Thuis is het warm en aangenaam, maar buiten is het koud, zoals in Rusland. Net als wij, als we ons moeten aankleden en voorbereiden om deze strenge winter buiten door te komen, moeten we ons voorbereiden - de motor warmt ook goed op. Koude start van de motor vindt plaats in de winter bij veel lagere temperaturen dan in de zomer, dus het is erg belangrijk om de auto de eerste minuten na het starten goed op te warmen en te rijden. Ongevoelig omgaan met een koude motor verhoogt de motorslijtage aanzienlijk en verhoogt ook het risico op ernstige schade aan de motor en zijn onderdelen.

Het proces van het goed opwarmen van de motor is vooral relevant voor automobilisten die hun vaders op straat parkeren. Auto's die in een verwarmde garage geparkeerd staan ​​of zijn uitgerust met een onafhankelijke verwarming, komen veel eerder op bedrijfstemperatuur en hun motor zal dus veel minder snel overmatig versleten of beschadigd raken.

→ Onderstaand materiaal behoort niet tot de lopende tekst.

-- ==== Sys2Proof/Machine/Expiries.lean ====
section
/-!
DEFINITION. The commands that are deadline and countdown expiries, and the pick. A deadline expires when the counter is
equal to it (R4); a command for a deadline that is not armed at the counter's value is no expiry and changes nothing
(log 1).
-/

namespace Sys2Proof.Machine

/-- The answer of every command: a next state. -/
abbrev Answer := Host.Outcome State Fault Refusal

/-- Whether a deadline is due: armed at the counter's value (R4). -/
def due (counter : Tick) (d : Option Tick) : Bool := decide (d = some counter)

/-- NEXT_PICK_EXPIRY (R10): an ARMED next pick that is due becomes PASSED. -/
def execNextPickExpiry (l : Fin 8) (s : State) : Answer :=
  .next (if (s.lane l).nextPick = .armed (s.lane l).counter then s.modLane l (fun x => { x with nextPick := .passed }) else s)

/-- PICK_PULSE_END (R11): PICK is released. -/
def execPickPulseEnd (l : Fin 8) (s : State) : Answer :=
  .next (if due (s.lane l).counter (s.lane l).pickPulseEnd then
      s.modLane l (fun x => { x with pickPulseEnd := none, pickDriven := false })
    else s)

/-- The retries of the lane's picking sheet. -/
def pickingRetries (s : State) (l : Fin 8) : Nat :=
  match (s.lane l).picking with
  | none => 0
  | some t => (s.sheet? t).elim 0 Sheet.retries

/-- The pick window of a FEEDING lane has expired (R49): tray empty, a repeated pick, or a misfeed. -/
def feedingWindow (l : Fin 8) (s : State) : State :=
  let x := s.lane l
  if x.trayEmpty then
    let endless := match s.activeBatch l with
      | none => false
      | some id => decide ((s.batchOf id).expected = 0)
    if endless then drainTest l (endFeeding l (freePicking l s)) else halt l .stackShort (freePicking l s)
  else if pickingRetries s l < x.config.retryLimit then
    match x.picking with
    | none => s
    | some t => (s.modSheet t (fun q => { q with retries := q.retries + 1 })).modLane l Lane.drivePick
  else halt l .misfeed (raise (.lane l .misfeed) (freePicking l s))

/-- PICK_WINDOW_EXPIRY (R49, R50). -/
def execPickWindowExpiry (l : Fin 8) (s : State) : Answer :=
  .next (if due (s.lane l).counter (s.lane l).pickWindow then
      let s1 := s.modLane l (fun x => { x with pickWindow := none })
      match (s.lane l).state with
      | .feeding => kickPorts (feedingWindow l s1)
      | .draining | .halted => kickPorts (drainTest l (freePicking l s1))
      | .off | .spinup | .idle | .jammed | .manual => s1
    else s)

/-- The accumulator's own baseline: its profile's working baseline as it stands (R20). -/
def laneBaseline (s : State) (l : Fin 8) : Nat := (s.profile (s.lane l).acc.profile).working

/-- SAMPLE_EXPIRY (R12, R17, R19, R22): one reading, kept as the last sample; the deadline is re-armed at its own value
plus S, unless m has reached 4095. -/
def execSampleExpiry (l : Fin 8) (reading : BitVec 12) (s : State) : Answer :=
  .next (if due (s.lane l).counter (s.lane l).sampleDue then
      s.modLane l (fun x =>
        let a := x.acc.read (laneBaseline s l) reading.toNat
        { x with
          lastSample := reading.toNat
          acc := a
          sampleDue := if a.m = 4095 then none else some (armAt x.counter x.config.sampleInterval) })
    else s)

/-- GATE_LIMIT_EXPIRY (R12, R59): the lane jams with reason GATE. -/
def execGateLimitExpiry (l : Fin 8) (s : State) : Answer :=
  .next (if due (s.lane l).counter (s.lane l).gateLimit then
      kickPorts (jam l .gate (s.modLane l (fun x => { x with gateLimit := none })))
    else s)

/-- IMAGE_DEADLINE_EXPIRY (R13, R107): the image time-out mark, INCOMPLETE when the images are not complete, and the
cursor examined (R105). -/
def execImageDeadlineExpiry (t : Tag) (s : State) : Answer :=
  .next (match s.sheet? t with
    | none => s
    | some r =>
      if due (s.lane t.lane).counter r.imageDeadline then
        let s1 := s.modSheet t (fun q => { q with imageTimeout := true, imageDeadline := none })
        let s2 := if imagesComplete s r then s1 else addIncomplete t s1
        kickPorts (settleLane t.lane s2)
      else s)

/-- EXIT_WINDOW_EXPIRY (R14, R59): a path entry's exit window that is due jams the lane with reason EXIT. -/
def execExitWindowExpiry (l : Fin 8) (s : State) : Answer :=
  .next (if (s.lane l).path.any (fun e => due (s.lane l).counter e.exitWindow) then
      kickPorts (jam l .exit (s.modLane l (fun x =>
        { x with path := x.path.map (fun e => if due x.counter e.exitWindow then { e with exitWindow := none } else e) })))
    else s)

/-- DIVERT_END (R15): DIVERT is released. -/
def execDivertEnd (l : Fin 8) (s : State) : Answer :=
  .next (if due (s.lane l).counter (s.lane l).divertEnd then
      s.modLane l (fun x => { x with divertEnd := none, divertDriven := false })
    else s)

/-- END_OF_SPINUP (R44, R79): the lane moves to its spin-up target. -/
def execEndOfSpinup (l : Fin 8) (s : State) : Answer :=
  .next (if (s.lane l).state = .spinup ∧ (s.lane l).spinRemaining = some 0 then
      match (s.lane l).spinTarget with
      | some .feeding => s.modLane l (fun x => { x.stopSpin with state := .feeding })
      | some .idle => s.modLane l Lane.enterIdle
      | none => s.modLane l Lane.stopSpin
    else s)

/-- IDLE_COUNTDOWN_EXPIRY (R80): the lane enters OFF and OFF is flagged. -/
def execIdleCountdownExpiry (l : Fin 8) (s : State) : Answer :=
  .next (if (s.lane l).state = .idle ∧ (s.lane l).idleRemaining = some 0 then
      kickPorts (raise (.lane l .off) (s.modLane l Lane.enterOff))
    else s)

/-- PICK (R46, R48): once every pick condition holds. -/
def execPick (l : Fin 8) (s : State) : Answer :=
  .next (if canPick s l then kickPorts (makePick l s) else s)

end Sys2Proof.Machine
end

Het probleem van de koude start en de daarop volgende warming-up is een relatief bediscussieerd onderwerp onder automobilisten, terwijl er enerzijds aanhangers zijn van de start- en bewegingstheorie en anderzijds de start-up theorie, wacht even minuut of twee (maak de ramen schoon), en ga dan. Dus wat is beter?

Een beetje theorie

Het is algemeen bekend dat koelvloeistof veel sneller opwarmt dan motorolie. Dit betekent dat als de naald van de koelvloeistofthermometer al bijvoorbeeld 60°C aangeeft, de temperatuur van de motorolie slechts rond de 30°C mag zijn. Het is ook bekend dat koude olie dichtere olie betekent. En dikkere olie wordt op de juiste plaatsen veel slechter/langzamer, wat betekent dat sommige delen van de motor zwakker/te weinig gesmeerd zijn (verschillende smeerkanalen, nokkenassen, hydraulische klepspelingen of glijlagers van de turbocompressor). Daarom is het erg belangrijk dat elke motor alleen hoogwaardige en aanbevolen motorolie bevat. Autofabrikanten specificeren vaak in hun onderhoudsplannen de SAE-norm voor een bepaalde motor en afhankelijk van de klimatologische omstandigheden waarin het voertuig waarschijnlijk zal worden gebruikt. Zo wordt de ene olie aanbevolen in Finland en de andere in Zuid-Spanje. Als voorbeeld van het gebruik van de meest gebruikte SAE oliën: SAE 15W-40 geschikt voor gebruik van -20°C tot +45°C, SAE 10W-40 (-25°C tot +35°C), SAE 5W -40 (-30°C tot +30°C), SAE 5W 30 (-30°C tot +25°C), SAE 0W-30 (-50°C tot +30°C).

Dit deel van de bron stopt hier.